18Je crois sur ce point qu’il serait pour le moins hâtif de parler d’une forme rhétorique spécifique, singulière à ce genre de narration ou d’une rhétorique à proprement parler cheminatoire, telle qu’on peut la rencontrer dans les Michyiuki-Bun, ces poèmes en prose qui décrivent des voyages fictifs avec des toponymes vrais.

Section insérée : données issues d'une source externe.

-- ==== Sys2Proof/Machine/Records.lean ====
section
/-! DEFINITION. The records that the state holds outside the data path: ports and their messages, the run image as
boot firmware has parsed it, fuses and boot flash, the board controller, the referee's and the channel firmware's
books, reductions and training. Plain data. -/

namespace Sys2Proof.Machine

/-! ### Links -/

/-- A Dorul message: its four header words and its data bytes (R468, R469). -/
structure Msg where
  w0   : W64
  w1   : W64
  w2   : W64
  w3   : W64
  data : List Byte
deriving DecidableEq, Repr

/-- A data flit in a replay buffer (R467): number, the word where the first header starts, the body, and the send
command (channel and serial number) that a message in it belongs to. -/
structure TxFlit where
  seq   : Nat
  first : Nat
  body  : List Byte
  send  : Option (Nat × Nat)
deriving DecidableEq, Repr

/-- A message that waits for credits, replay room or an active port. `origin` marks one that starts here (R476). -/
structure TxMsg where
  msg    : Msg
  origin : Bool
  send   : Option (Nat × Nat)
deriving DecidableEq, Repr

/-- A port beside its registers (R465 to R479, R490 to R492, R516 to R519). -/
structure Port where
  txSeq   : Nat                    -- number of the next data flit
  replay  : List TxFlit            -- unacknowledged data flits, oldest first
  waiting : List TxMsg             -- messages not yet sent, oldest first
  used    : List Nat               -- per class: credits taken at the next port since it trained, modulo 4096
  seen    : List Nat               -- per class: credits it has reported freed, modulo 4096
  rxNext  : Nat                    -- the data flit expected next
  rxAny   : Bool                   -- a data flit has been received in order
  nak     : Bool                   -- data flits are ignored until the expected one arrives
  part    : List Byte              -- bytes of a message that spans flits
  rxq     : List Msg               -- received messages, oldest first
  bad     : List Msg               -- those of them whose data decode is not clean
  freed   : List Nat               -- per class: credits freed since the port trained, modulo 4096
  alt     : Bool                   -- the next flit reports classes 2 and 3
  faced   : Option (Nat × Nat)     -- partner module and port when it last came up
  direct  : Bool                   -- a relock under way is onto the direct set
  beat    : Nat                    -- GLB_TIME of the last heartbeat received
  hup     : Bool                   -- host mode: the link is up
  hmac    : Option (BitVec 48)     -- host mode: the host's MAC address
  htx     : Nat                    -- host mode: number of the next frame
  hrx     : Nat                    -- host mode: number of the frame expected next
  hun     : List (Nat × Msg)       -- host mode: unacknowledged frames
  hwait   : List Msg               -- host mode: messages waiting for room
  out     : Option Flit            -- the last flit sent
  hout    : Option (Nat × Nat × Msg) -- host mode: hseq, hack and message of the last frame sent
deriving DecidableEq, Repr

/-- A port at reset. -/
def Port.reset : Port :=
  ⟨0, [], [], [0, 0, 0, 0], [0, 0, 0, 0], 0, false, false, [], [], [], [0, 0, 0, 0], false, none, false, 0, false,
    none, 0, 0, [], [], none, none⟩

/-! ### The run image, parsed -/

/-- What the run image says of one channel (R332, R423, R427, R428, R435, R526). -/
structure ChanPlan where
  mirrors : List W64
  kvArea  : W64
  pools   : List W64
  limits  : List Nat               -- per pool: admission limit in pages
  shadows : List (Nat × Nat)       -- per pool: first shadow slot and their number
  evicts  : List (Nat × Nat)       -- per pool: address of the first eviction slot and their number
  shadow  : W64
  slots   : List Nat               -- addresses of the transfer slots
  wq      : Nat
  eq      : Nat
  weights : List (Nat × Nat)       -- weight frames, first and last
deriving DecidableEq, Repr

/-- A template of a step program (R556): the descriptor, where firmware puts it, its wait bit, and the length table
entries it fills in: where, and of which page list. -/
structure Template where
  bytes : List Byte
  place : Nat
  wait  : Bool
  lens  : List (Nat × Nat)
deriving DecidableEq, Repr

/-- A layout descriptor that a masked operation narrows to a rectangle of its tensor (R452): its operand slot, its bytes,
and the dimensions along which it follows k and n. -/
structure Cut where
  slot  : Nat
  bytes : List Byte
  kdim  : Option Nat
  ndim  : Option Nat
deriving DecidableEq, Repr

/-- An item of a backward pass or an update (R449 to R455), with its layer counted from the last: an operation that is
no product of a trained tensor; the gradient of a product's data, or of its layer's input; the scores of attention
backward, formed again one key block at a time by a kind 0x0 product and the vector step that uses them; an operation on
a trained tensor, by its row of the training table, with the layouts that its mask narrows. -/
inductive TrainOp where
  | plain (layer : Nat) (t : Template)
  | dataGrad (layer : Nat) (input : Bool) (t : Template)
  | attention (layer : Nat) (blocks : List (Template × Template))
  | masked (layer row : Nat) (t : Template) (cuts : List Cut)
deriving DecidableEq, Repr

/-- A channel's share of a training step (R449 to R456), and the encodes of the backward copies before the first. -/
structure TrainProg where
  encode   : List Template
  forward  : List Template
  backward : List TrainOp
  update   : List TrainOp
deriving DecidableEq, Repr

/-- What the run image says of one model (R26, R421, R425, R556, R634). -/
structure ModelPlan where
  model   : Nat
  split   : Bool
  pool    : Nat
  digest  : BitVec 512
  homes   : List (Nat × List (Nat × Nat)) -- per channel of the primary copy: offset and length of its parts
  chans   : List Nat               -- every channel that holds the model
  kfmt    : W16
  vfmt    : W16
  kscale  : W32
  vscale  : W32
  ltok    : Nat
  lists   : List (Nat × Nat)       -- per page list of a channel: layer and key/value head
  listAt  : List Nat               -- per page list: its offset within its sequence's part of the list area
  seqArea : Nat                    -- bytes of a sequence's part; lists taken over from the partner fill its second half
  prefill : List (Nat × List Template) -- by channel; by 4 + channel for one that serves its partner's columns too
  gener   : List (Nat × List Template)
  train   : List (Nat × TrainProg) -- a training step, by the same keys
  saveAt  : List Nat               -- per page list: where the headers of its parked pages stand in its sequence's part (R439)
deriving DecidableEq, Repr

/-- A row of the training table (R446): tensor number, the layer it belongs to counted from the last (0 to 3), whether
it is an embedding or the head, role, mask, rectangles (first k, number of k, first n, number of n), optimizer, state tier,
rounding. -/
structure TrainRow where
  tensor : Nat
  layer  : Nat
  frozen : Bool
  role   : Nat
  mask   : Nat
  rects  : List (Nat × Nat × Nat × Nat)
  optim  : Nat
  tier   : Nat
  rnd    : Nat
deriving DecidableEq, Repr

/-- The run image as boot firmware parses its payload. -/
structure RunPlan where
  keys     : List W32              -- interleave key (R324)
  chans    : List ChanPlan
  hostCfg  : W64
  geq      : Nat                   -- the global event queue's ring
  size     : Nat                   -- group size (R505)
  chords   : List ((Nat × Nat) × (Nat × Nat)) -- module and port, partner and port
  eligible : List Nat              -- captain-eligible modules
  models   : List ModelPlan
  train    : List TrainRow
  coolant  : Int                   -- warn point of the coolant outlet (R612)
deriving DecidableEq, Repr

/-- An image in a slot of the boot flash (R626): its header, its payload, and what the payload says. -/
structure Image where
  header  : List Byte
  payload : List Byte
  plan    : Option RunPlan
deriving DecidableEq, Repr

/-- An entry of the field record (R590), as its 16 bytes' number. -/
abbrev FieldEntry := BitVec 128

/-- The boot flash (R625): boot firmware slots, run image slots, field record, certificate. -/
structure Flash where
  boot   : List (Option Image)
  run    : List (Option Image)
  record : List FieldEntry
  cert   : List Byte
deriving DecidableEq, Repr

/-- The fuses (R623, R669). -/
structure Fuses where
  vendor    : List (BitVec 512)
  vendorRev : List Bool
  owner     : List (Option (BitVec 512))
  ownerRev  : List Bool
  seed0     : List Byte
  seed1     : List Byte
  minBoot   : Nat
  minRun    : Nat
  state0    : Nat
  state1    : Nat
  coreMap   : List (List Nat)      -- per channel, the physical index of each logical core
  rowMap    : List (Nat × Nat × Nat × Nat) -- mapped rows: channel, physical core, entry, row (R172)
deriving DecidableEq, Repr

/-! ### The board controller -/

/-- An instruction of the test access port (R687, R689). -/
inductive TapInstr where
  | bypass | idcode | samplePreload | extest | debugAccess
deriving DecidableEq, Repr

/-- The test access port (R687 to R689): whether its controller is outside Test-Logic-Reset, the instruction in force,
the data register it has captured or shifted, and the boundary register's latched values. -/
structure Tap where
  outside  : Bool
  instr    : TapInstr
  data     : List Bool
  boundary : List Bool
deriving DecidableEq, Repr

/-- The port in Test-Logic-Reset, where IEEE 1149.1 puts IDCODE in force. -/
def Tap.reset : Tap := ⟨false, .idcode, [], []⟩

/-- The board controller beside its registers (R597 to R622, R644). -/
structure Board where
  off      : Bool                  -- the auxiliary input is out of limits: OFF
  mac      : BitVec 48             -- the module's MAC address (R517)
  straps   : Nat                   -- strapping as read at reset release
  causes   : Nat                   -- causes of the reset under way, as GLB_RESET_CAUSE numbers them
  held     : Bool                  -- RESET_N is low
  tap      : Tap                   -- the test access port (R687 to R689)
  lockout  : Bool                  -- waiting under R615
  page     : Nat                   -- PMBus PAGE
  comm     : Bool                  -- communication bit of STATUS_WORD
  ilimit   : Bool                  -- R598 holds the ceilings
  vinLow   : Bool                  -- R597 holds the ceilings
  capStep  : Nat
  therm    : List Nat              -- thermal step of each channel
  temps    : List (Sensor × Int)   -- last readings
  hotOnce  : List Sensor           -- sensors at or above trip in the last sample
  warmed   : List Sensor           -- sensors not 3 °C below throttle in every sample of this interval
  retained : Bool                  -- core stores in retention, DRAMs in self-refresh (R602)
deriving DecidableEq, Repr

/-- The board controller in AUX. -/
def Board.aux : Board :=
  ⟨false, 0, 0, 0, false, Tap.reset, false, 0, false, false, false, 8, [8, 8, 8, 8], [], [], [], false⟩

/-! ### The referee and the channel firmware -/

/-- A request as its parts arrive (R522). -/
structure Request where
  src    : Nat                     -- module that sent it
  port   : Nat                     -- port its last part came by
  model  : Nat
  htag   : W32
  nparts : Nat
  maxNew : Nat
  parts  : List (Nat × List W32)
deriving DecidableEq, Repr

/-- A step of a sequence in one channel: its operations that have not completed. -/
structure StepWork where
  ch   : Nat
  ops  : List W32
  lens : List (W32 × List (Nat × Nat)) -- operations whose length tables count the step's tokens once those before are done (R431)
deriving DecidableEq, Repr

/-- A part of a request that has arrived whole and waits to be taken: its port, the message, and when (R29). -/
structure Arrived where
  port : Nat
  msg  : Msg
  at_  : Nat
deriving DecidableEq, Repr

/-- A live sequence (R433, R522 to R524, R555). -/
structure Live where
  id      : Nat
  gen     : Nat
  model   : Nat
  htag    : W32
  src     : Nat
  input   : List W32               -- tokens not yet run: the prompt or the last token made
  counted : Nat                    -- tokens whose keys and values are stored (R431)
  maxNew  : Nat
  made    : Nat
  kept    : List (Nat × W32)       -- last 256 output tokens with their index
  work    : Option (List StepWork) -- the step under way
  waits   : Bool                   -- its next step waits for pages (R432)
  synced  : List Nat               -- channels whose sync was asked for after the step's stores (R438)
  parked  : Bool
  left    : List (Nat × W32)       -- operations of cancelled steps that are still queued: channel and op_id (R434)
deriving DecidableEq, Repr

/-- A page of a sequence in a channel (R425, R430, R439): the list it belongs to, its frame, its shadow slot, and its
eviction slot while it is parked. -/
structure PageRec where
  seq   : Nat
  list  : Nat
  frame : Nat
  slot  : Nat
  pool  : Nat
  away  : Option Nat
  hdr   : List Byte
deriving DecidableEq, Repr

/-- A host transfer under way in a channel (R526). -/
structure Xfer where
  xfer   : W32
  slot   : Nat
  pieces : List Nat
deriving DecidableEq, Repr
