-- ==== Sys2Proof/Machine/Ops.lean ====
section
/-! DEFINITION. The named operations over registers, counters, fault records and event queues that every meaning
uses (R563 to R568, R661 to R666). -/

namespace Sys2Proof.Machine

/-! ### Registers -/

/-- The value a register holds. -/
def rd (s : State) (r : RegRef) : W64 := mget r.reset s.regs r.addr
/-- A register's value replaced. -/
def wr (s : State) (r : RegRef) (v : W64) : State := { s with regs := mset r.reset s.regs r.addr v }
/-- A field of a register. -/
def fld (s : State) (r : RegRef) (hi lo : Nat) : Nat := bits (rd s r).toNat hi lo
/-- A one-bit field. -/
def flag (s : State) (r : RegRef) (i : Nat) : Bool := fld s r i i == 1
/-- A field of a register replaced. -/
def setFld (s : State) (r : RegRef) (hi lo x : Nat) : State :=
  wr s r (BitVec.ofNat 64 (putBits (rd s r).toNat hi lo x))
/-- A one-bit field set or cleared. -/
def setFlag (s : State) (r : RegRef) (i : Nat) (b : Bool) : State := setFld s r i i (b2n b)

/-- A 32-bit counter raised by n; it stops at its largest value (R666). -/
def count32 (s : State) (r : RegRef) (n : Nat) : State :=
  wr s r (BitVec.ofNat 64 (min ((rd s r).toNat + n) 0xFFFFFFFF))
/-- A 64-bit counter raised by n; it wraps (R666). -/
def count64 (s : State) (r : RegRef) (n : Nat) : State := wr s r (rd s r + BitVec.ofNat 64 n)

/-- A fault record written if its valid bit [63] is clear. -/
def recordOnce (s : State) (r : RegRef) (v : Nat) : State :=
  if flag s r 63 then s else wr s r (BitVec.ofNat 64 (2 ^ 63 + v))

/-- GLB_TIME in ns (R675). -/
def timeNs (s : State) : Nat := (rd s Reg.glbTime).toNat
/-- The present cycle of a channel's arithmetic clock (R8, R50): it counts at the frequency in force. -/
def cycleNow (s : State) (n : Nat) : Nat := (s.chan n).cycles

/-- Channel timing (R35): service mode with recovery clear. -/
def inService (s : State) (n : Nat) : Bool :=
  fld s (Reg.chTimingMode n) 1 0 == 1 && !flag s (Reg.chTimingMode n) 2
/-- Whether CH_TIMING_MODE.mode is test, whatever recovery is (R106). -/
def inTest (s : State) (n : Nat) : Bool := fld s (Reg.chTimingMode n) 1 0 == 2

/-- The recoveries under way in a channel, with the bit that says there are some (R35, R37). -/
def setRecov (s : State) (n : Nat) (l : List Recovery) : State :=
  setFlag (s.setChan n { s.chan n with recov := l }) (Reg.chTimingMode n) 2 !l.isEmpty

/-- A record added to the journal of a channel's control core (R551). -/
def journal (s : State) (n : Nat) (begins : Bool) (x : Recovery) : State :=
  let b := (s.chan n).book
  let no := ((b.journal.getLast?).map (·.seq + 1)).getD 0
  s.setChan n { s.chan n with book := { b with journal := b.journal ++ [⟨no, begins, x⟩] } }

/-- The first action of a recovery (R37). A second fault in its domain starts none before it has completed (R573). -/
def beginRecovery (s : State) (n : Nat) (x : Recovery) : State :=
  if (s.chan n).recov.contains x then s else setRecov (journal s n true x) n ((s.chan n).recov ++ [x])

/-- A recovery completes (R37). -/
def endRecovery (s : State) (n : Nat) (x : Recovery) : State :=
  if (s.chan n).recov.contains x then setRecov (journal s n false x) n ((s.chan n).recov.filter (· != x)) else s

/-- The recoveries that a journal shows under way (R551, R573). -/
def JRec.running (l : List JRec) : List Recovery :=
  l.foldl (fun (a : List Recovery) r => if r.begins then a ++ [r.what] else a.filter (· != r.what)) []

/-- The mirror partner of a channel (R12). -/
def partner (n : Nat) : Nat := n ^^^ 2

/-- A free value drawn: a fresh one each time, by the state's own counter. -/
def drawFree (s : State) (rule : Nat) (args : List Nat) : W64 × State :=
  (Config.openValue rule (s.draws :: args), { s with draws := s.draws + 1 })

/-! ### Waking -/

/-- A wake begins in DORMANT (R603, R604). -/
def startWake (s : State) : State :=
  if fld s Reg.glbPwrStatus 31 29 = 4 then setFld s Reg.glbPwrStatus 31 29 6
  else s

/-- Whether the module is in DORMANT, entering it or waking (R604). -/
def isDormant (s : State) : Bool := decide (4 ≤ fld s Reg.glbPwrStatus 31 29)

/-! ### Events -/

/-- Arguments packed from bit 0 of arg0 upward, then into arg1; none is split (R563). -/
def packArgs : List (Nat × Nat) → Nat → Nat → Bool → Nat → Nat → W32 × W64
  | [], _, _, _, a0, a1 => (BitVec.ofNat 32 a0, BitVec.ofNat 64 a1)
  | (w, v) :: r, pos0, pos1, moved, a0, a1 =>
    if !moved && pos0 + w ≤ 32 then packArgs r (pos0 + w) pos1 false (a0 + (v % 2 ^ w) * 2 ^ pos0) a1
    else packArgs r pos0 (pos1 + w) true a0 (a1 + (v % 2 ^ w) * 2 ^ pos1)

/-- The fault-class codes of the catalogue (R566). -/
def evFault (code : Nat) : Bool :=
  [0x04, 0x05, 0x07, 0x08, 0x0A, 0x0C, 0x10, 0x12, 0x20, 0x21, 0x22, 0x25, 0x26, 0x27, 0x2A, 0x2C, 0x30,
    0x32].contains code

/-- The registers of an event queue: 0 to 3 the channels', 4 the global one (R565). -/
def eqBase (q : Nat) : RegRef := if q < 4 then Reg.chEqBase q else Reg.glbEqBase
def eqHead (q : Nat) : RegRef := if q < 4 then Reg.chEqHead q else Reg.glbEqHead
def eqTail (q : Nat) : RegRef := if q < 4 then Reg.chEqTail q else Reg.glbEqTail
def eqLost (q : Nat) : RegRef := if q < 4 then Reg.chEqLostCount q else Reg.glbEqLostCount

/-- The hardware side of a queue. -/
def getEq (s : State) (q : Nat) : EvQueue := if q < 4 then (s.chan q).eq else s.geq
def setEq (s : State) (q : Nat) (e : EvQueue) : State :=
  if q < 4 then s.setChan q { s.chan q with eq := e } else { s with geq := e }

/-- A queue without room: one more record would make tail equal head, or its base is 0 (R564, R565). -/
def eqFull (s : State) (q : Nat) : Bool :=
  fld s (eqBase q) 47 0 == 0 || (fld s (eqTail q) 9 0 + 1) % 1024 == fld s (eqHead q) 9 0

/-- Bytes written into memory as they stand, with valid check bits. -/
def pokeBytes : State → Nat → List Byte → State
  | s, _, [] => s
  | s, a, b :: r =>
    pokeBytes { s with mem := mset 0 s.mem a b, errs := mset 0 s.errs (18 * (a / 16) + a % 16) 0 } (a + 1) r
/-- The bytes of a range as they stand. -/
def peekBytes (s : State) (a n : Nat) : List Byte := (List.range n).map fun i => mget 0 s.mem (a + i)

/-- The four words of a record (R563). -/
def evWords (s : State) (e : Ev) (seq : Nat) : List Nat :=
  [ e.code * 2 ^ 56 + (e.chan % 4) * 2 ^ 54 + b2n e.fault * 2 ^ 53 + b2n e.host * 2 ^ 52 + timeNs s % 2 ^ 48,
    e.op.toNat * 2 ^ 32 + e.arg0.toNat, e.arg1.toNat, (seq % 2 ^ 32) * 2 ^ 32 ]

/-- A record written at the tail of a queue that has room. -/
def evWrite (s : State) (q : Nat) (e : Ev) : State :=
  let h := getEq s q
  let a := fld s (eqBase q) 47 0 + 32 * fld s (eqTail q) 9 0
  let s := pokeBytes s a ((evWords s e h.seq).flatMap (leBytes 8))
  let s := setFld s (eqTail q) 9 0 ((fld s (eqTail q) 9 0 + 1) % 1024)
  setEq s q { h with seq := (h.seq + 1) % 2 ^ 32 }

/-- An event reaches a queue: it is written, or it waits (fault class), or it is dropped and counted (R565). -/
def evEnter (s : State) (q : Nat) (e : Ev) : State :=
  if eqFull s q then
    if e.fault then setEq s q { getEq s q with waiting := (getEq s q).waiting ++ [e] }
    else
      let s := count32 s (eqLost q) 1
      setEq s q { getEq s q with lost := (getEq s q).lost + 1 }
  else evWrite s q e

/-- Event of a code from a channel, with the arguments' widths and values (R563, R564). Codes of global sources
go to the global queue alone (q = 4); the others go to their channel's queue, and to the global queue when the
host asks for them. -/
def post (s : State) (q : Nat) (code : Nat) (op : W32) (args : List (Nat × Nat)) : State :=
  let host := flag s Reg.glbEvtHostMask code
  let a := packArgs args 0 0 false 0 0
  let e : Ev := ⟨code, if q < 4 then q else 0, op, a.1, a.2, host, evFault code⟩
  let s := evEnter s q e
  if q < 4 && host then evEnter s 4 e else s

/-- The waiting records of a queue enter in order while it has room. -/
def evDrain : Nat → State → Nat → State
  | 0, s, _ => s
  | k + 1, s, q =>
    match (getEq s q).waiting with
    | [] => s
    | e :: r =>
      if eqFull s q then s
      else evDrain k (evWrite (setEq s q { getEq s q with waiting := r }) q e) q

/-- A queue gains room: the waiting fault records enter, then event 0x31 with the events dropped (R565). -/
def evRoom (s : State) (q : Nat) : State :=
  let s := evDrain 1024 s q
  let h := getEq s q
  if h.waiting.isEmpty && decide (0 < h.lost) && !eqFull s q then
    let host := flag s Reg.glbEvtHostMask 0x31
    let e : Ev := ⟨0x31, if q < 4 then q else 0, 0, BitVec.ofNat 32 (min h.lost 0xFFFFFFFF), 0, host, false⟩
    let s := evWrite (setEq s q { h with lost := 0 }) q e
    if q < 4 && host then evEnter s 4 e else s
  else s

/-! ### Lateness (R36, R38) -/

/-- The stall counter of a cause (R38). -/
def stallReg (n : Nat) : StallCause → RegRef
  | .fault => Reg.chStallFault n
  | .refresh => Reg.chStallRefresh n
  | .debug => Reg.chStallDebug n
  | .credit => Reg.chStallCredit n
  | .arbiter => Reg.chStallArbiter n
  | .d2d => Reg.chStallD2d n
  | .other => Reg.chStallOther n

/-- CH_DEADLINE_WORST holds the greatest lateness since its valid bit was cleared (R275). -/
def noteWorst (s : State) (n stream late : Nat) : State :=
  let l := min late 0xFFFFFFFF
  if !flag s (Reg.chDeadlineWorst n) 63 || fld s (Reg.chDeadlineWorst n) 31 0 < l then
    wr s (Reg.chDeadlineWorst n) (BitVec.ofNat 64 (2 ^ 63 + (stream % 4096) * 2 ^ 32 + l))
  else s

/-- A late tile, by the mode that was in force at its request (R37): a deadline miss in service mode with recovery clear, a
stall otherwise (R36). -/
def lateAs (s : State) (n : Nat) (svc : Bool) (op : W32) (stream tile cycles : Nat) (cause : StallCause) : State :=
  if cycles = 0 then s
  else if svc then
    let s := count32 s (Reg.chDeadlineMissCount n) 1
    let s := noteWorst s n stream cycles
    post s n 0x03 op [(12, stream), (32, tile), (32, min cycles 0xFFFFFFFF)]
  else count64 s (stallReg n cause) cycles

/-- A late tile in the present mode. -/
def late (s : State) (n : Nat) (op : W32) (stream tile cycles : Nat) (cause : StallCause) : State :=
  lateAs s n (inService s n) op stream tile cycles cause

end Sys2Proof.Machine
end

Je me bornerai à indiquer quelques figures relevées dans ACSOO. La concision, l’ellipse, la métonymie, l’épigramme et le haïku (certains commentateurs ont employé le terme d’« haïkaïsation » du texte) en seraient les formes principales, de même que l’insertion de « cartons » comme il en existait dans les films muets, ou de titres semblables à ceux rencontrés dans les romans-feuilletons.
19Ces formes sont aussi commandées par l’unité de lecture télématique : la page-écran.
20Cette unité séquentielle qui donne au récit son rythme et sa scansion favorise l’émergence de jeux de langage, d’exercices de style et d’une syntaxe mise en écran, traitée graphiquement, proche de l’image, les deux éléments se rejoignant vers un concept de « texte-image ».
21La disjonction entre le texte et l’image est en effet inopérante dans ACSOO. L’architecture de la page-écran devient un territoire disloqué par un véritable brouillage lexical, typographique et graphique : variation de taille des caractères, disposition des lettres parfois proche du calligramme, mots accolés, mots-valises, suppression des voyelles muettes, surlignage, fonds colorés, dynamisation de pages (formatage dynamique).
22Par une volonté d’épuiser les potentialités du vidéotex, les pages ont subi un traitement graphique en utilisant des éléments du caractère alphamosaïque : images réalistes composées à l’aide d’une tablette graphique, variations sérielles de points et de lignes, tableaux pointillistes, formes en devenir par l’irruption ou l’exclusion de signes.
23A cet instant de mon propos, je me rends compte de la difficulté qui consiste à vouloir décrire ces pages-écrans sans faire intervenir des jugements esthétiques et sans me plier à la question rituelle que l’on ne manque jamais de poser à un auteur, et qui a pour effet de le plonger dans le plus grand des embarras : « Qu’avez-vous voulu dire ? ».
24Expliquer l’écriture me paraît parler d’une loi silencieuse qui a un rapport avec l’indicible. Je me considère plus dans ce travail sur ces nouveaux outils comme un scénariste, comme un explorateur de voies. Ma tâche consiste à créer des possibles, à susciter, à permettre au lecteur de prendre des voies.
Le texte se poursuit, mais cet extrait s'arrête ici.